For clarity I’ve included a figure below illustrating this.

puzzle piece and silhouette

In the above figure it’s obvious that the puzzle piece, p, does not fit in the silhouette. One way to see this computationally is to look at the edge, e, and notice that at vertex, v_1, the next edge of the silhouette, s, makes a left turn with respect to the edge e. This means that if the length of e is less than the length of all the edges in p then there is no possible way to fit p in s. That is as long as we have the condition that one of the edges of p is aligned with the edge e of s.

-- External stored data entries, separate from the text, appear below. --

-- ==== Sys2Proof/Machine/Operands.lean ====
section
/-! DEFINITION. Tensor operands: descriptors (R70, R74, R75), element places, scale headers and granularity (R192 to
R197), the reach of a command (R81, R105) and sync references (R72). -/

namespace Sys2Proof.Machine

/-- A multiple of 32 not below `n` (R75). -/
def pad32 (n : Nat) : Nat := ceilDiv n 32 * 32

/-- Elements stored, padding lanes included (R195). -/
def Tensor.storedElems (t : Tensor) : Nat :=
  (if t.layout = 2 then t.d0 else pad32 t.d0) * t.d1 * t.d2 * t.d3

/-- Stored bytes (R195). -/
def Tensor.storedBytes (t : Tensor) : Nat := ceilDiv (t.storedElems * t.fmt.bits) 8

/-- Number of stream blocks (R195). -/
def Tensor.nblk (t : Tensor) : Nat := ceilDiv t.storedBytes 4096

/-- Offset of the data-tag trailer from BASE (R196). -/
def Tensor.trailerOff (t : Tensor) : Nat := ceilDiv t.storedBytes 64 * 64

/-- Bytes of the extent: stored bytes, and the trailer of a scaled tensor (R196). -/
def Tensor.extent (t : Tensor) : Nat :=
  if t.scale = 0 then t.storedBytes else t.trailerOff + ceilDiv t.nblk 64 * 64

/-- Elements, without padding lanes. -/
def Tensor.elems (t : Tensor) : Nat := t.d0 * t.d1 * t.d2 * t.d3

/-- Storage index of element (i3, i2, i1, i0) (R74, R75). -/
def Tensor.index (t : Tensor) (i3 i2 i1 i0 : Nat) : Nat :=
  if t.layout = 0 then (((i3 * t.d2 + i2) * t.d1 + i1) * ceilDiv t.d0 32 + i0 / 32) * 32 + i0 % 32
  else if t.layout = 1 then (i0 / 32 * t.d1 + i1) * 32 + i0 % 32
  else ((i3 * t.d2 + i2) * t.d1 + i1) * t.d0 + i0

/-- First byte, relative to BASE, of the element with a storage index. -/
def Tensor.byteOff (t : Tensor) (idx : Nat) : Nat := idx * t.fmt.bits / 8

/-- Bytes that hold one element. -/
def Tensor.elemBytes (t : Tensor) : Nat := max 1 (t.fmt.bits / 8)

/-- The scale that governs an element (R192): `idx` is its storage index. -/
def Tensor.scaleIndex (t : Tensor) (i1 i0 idx : Nat) : Nat :=
  if t.scale = 1 then 0 else if t.scale = 2 then (if t.layout = 1 then i1 else i0) else idx / 32

/-- COUNT derived from the descriptor (R192). -/
def Tensor.scaleCount (t : Tensor) : Nat :=
  if t.scale = 1 then 1
  else if t.scale = 2 then (if t.layout = 1 then t.d1 else t.d0)
  else if t.layout = 0 then t.d3 * t.d2 * t.d1 * ceilDiv t.d0 32 else ceilDiv t.d0 32 * t.d1

/-- A descriptor in 32 bytes, with no check (R74); none where FORMAT is no code. -/
def Tensor.parse (b : List Byte) : Option Tensor :=
  (Fmt.ofCode (leAt b 8 1)).map fun f =>
    { base := leAt b 0 8, fmt := f, layout := leAt b 9 1, rank := leAt b 10 1, scale := leAt b 11 1 % 4,
      d0 := leAt b 12 3, d1 := leAt b 15 3, d2 := leAt b 18 3, d3 := leAt b 21 3, scaleAddr := leAt b 24 6 }

/-- The limits of step 6 of R80 (R8, R74). `b` is the descriptor's 32 bytes. -/
def tensorLimitsOk (b : List Byte) : Bool :=
  match Tensor.parse b with
  | none => false
  | some t =>
    let dims := [t.d0, t.d1, t.d2, t.d3]
    decide (t.base < 2 ^ 48) && decide (t.base % 64 = 0) && decide (t.layout ≤ 2) &&
      decide (1 ≤ t.rank ∧ t.rank ≤ 4) && dims.all (fun d => decide (1 ≤ d ∧ d ≤ 2 ^ 20)) &&
      (dims.drop t.rank).all (fun d => d == 1) && decide (t.elems ≤ 2 ^ 34) &&
      (t.layout != 1 || (t.d2 == 1 && t.d3 == 1)) && decide (leAt b 11 1 < 4) &&
      (t.scale != 0 || t.scaleAddr == 0)

/-- CRC of a tensor descriptor read at `a` (R74). -/
def tensorCrcOk (a : Nat) (b : List Byte) : Bool := leAt b 30 2 == crc16Fold a (b.take 30)

/-! ### Reach (R81, R105, R129) -/

/-- Whether every byte of a range lies in carve-outs that satisfy `p`. -/
def carvesCover (i : Image) (p : Carveout → Bool) : Nat → Nat → Nat → Bool
  | 0, _, _ => false
  | fuel + 1, a, stop =>
    if stop ≤ a then true
    else match i.carveAt a with
      | some c => p c && carvesCover i p fuel (c.base + c.size) stop
      | none => false

/-- Whether every byte of a range lies in carve-outs that satisfy `p` (R129). -/
def State.inCarves (s : State) (p : Carveout → Bool) (a n : Nat) : Bool :=
  carvesCover s.img p (s.img.carves.length + 1) a (a + n)

/-- Whether a range lies in the memory of a tile (R12, R81). -/
def State.inTile (s : State) (t a n : Nat) : Bool :=
  decide (t < s.part.tiles) && decide (t * tileSize ≤ a ∧ a + n ≤ (t + 1) * tileSize)

/-- Whether a command of a queue of region `g`, run on tile `t`, may read a range; `bal` is the queue's BAL_GROUP (R81). -/
def State.mayRead (s : State) (t bal a n : Nat) : Bool :=
  (bal == 0 && s.inTile t a n) || s.inCarves (fun _ => true) a n

/-- Whether it may write the range (R81). -/
def State.mayWrite (s : State) (t g bal a n : Nat) : Bool :=
  (bal == 0 && s.inTile t a n) || s.inCarves (fun c => c.owner == g || c.owner == 0xF0) a n

/-! ### Elements in memory -/

/-- What a read of bytes gives once its errors are corrected, with no effect (for bytes already read and checked). -/
def State.peek (s : State) (a n : Nat) : List Byte :=
  let bytes := (s.units a n).flatMap fun u =>
    if s.isDirty u.1 then zeros u.2
    else match decodeUnit u.2 (SMap.get [] s.flips u.1) with
      | .corrected ps => s.unitData u.1 u.2 ps
      | _ => s.unitData u.1 u.2 []
  (bytes.drop (a % s.unitSize a)).take n

/-- Stored code of the element with a storage index. -/
def State.code (s : State) (t : Tensor) (idx : Nat) : Nat :=
  let b := leNat (s.peek (t.base + t.byteOff idx) t.elemBytes)
  if t.fmt.bits = 4 then (if idx % 2 = 0 then b % 16 else b / 16) else b

/-- Stored value of the element with a storage index; an XA96 element by its flags and number (R181). -/
def State.elem (s : State) (t : Tensor) (idx : Nat) : Val :=
  if t.fmt = .xa96 then (XA.ofBytes (s.peek (t.base + t.byteOff idx) 16)).val else decodeCode t.fmt (s.code t idx)

/-- The XA96 element with a storage index. -/
def State.xaElem (s : State) (t : Tensor) (idx : Nat) : XA := XA.ofBytes (s.peek (t.base + t.byteOff idx) 16)

/-- An FP32 scale as a number (R197); 1 where it is none. -/
def State.scaleAt (s : State) (h : ScaleHdr) (i : Nat) : Rat :=
  match decodeCode .fp32 (leNat (s.peek (h.scales + 4 * i) 4)) with
  | .fin x => x
  | _ => 1

/-- A scale of an operand's stream; a missing scale is 1 (R204, R205). -/
def State.scaleOf (s : State) (h : Option ScaleHdr) (i : Nat) : Rat :=
  match h with
  | some hd => s.scaleAt hd i
  | none => 1

/-- Whether an FP32 scale passes the guard (R184). -/
def scaleLegal (c : Nat) : Bool :=
  match decodeCode .fp32 c with
  | .fin x => decide (pow2 (-40) ≤ x) && decide (x ≤ pow2 40)
  | _ => false

/-- Where a padded index reads: an index of the input, or nothing in zero mode (R213). -/
def padIndex (mode : Nat) (i : Int) (n : Nat) : Option Nat :=
  if 0 ≤ i ∧ i < n then some i.toNat
  else if mode = 0 then none
  else if mode = 1 then some (if i < 0 then 0 else n - 1)
  else some (if i < 0 then (-i).toNat else (2 * ((n : Int) - 1) - i).toNat)

/-- Packs codes of a format into bytes, lower index in the lower bits (R75). -/
def packCodes (f : Fmt) : List Nat → List Byte
  | [] => []
  | c :: t =>
    if f.bits = 4 then
      match t with
      | [] => leBytes 1 (c % 16)
      | c2 :: t2 => leBytes 1 (c % 16 + c2 % 16 * 16) ++ packCodes f t2
    else leBytes (f.bits / 8) c ++ packCodes f t

end Sys2Proof.Machine
end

The above statement provides a quick way to skip vertices of the silhouette s when trying to fit the puzzle piece p in the silhouette s. Of course before skipping the vertex the same test needs to be done on the other edge coming out of v. Also we note that the above test only works if the next edge coming out of v_1 makes a left turn with respect to the edge e, otherwise the full test for polygon intersection has to be run. Also if one of the edges of the puzzle piece p has length less than or equal to the length of e then the full test for polygon intersection has to be run.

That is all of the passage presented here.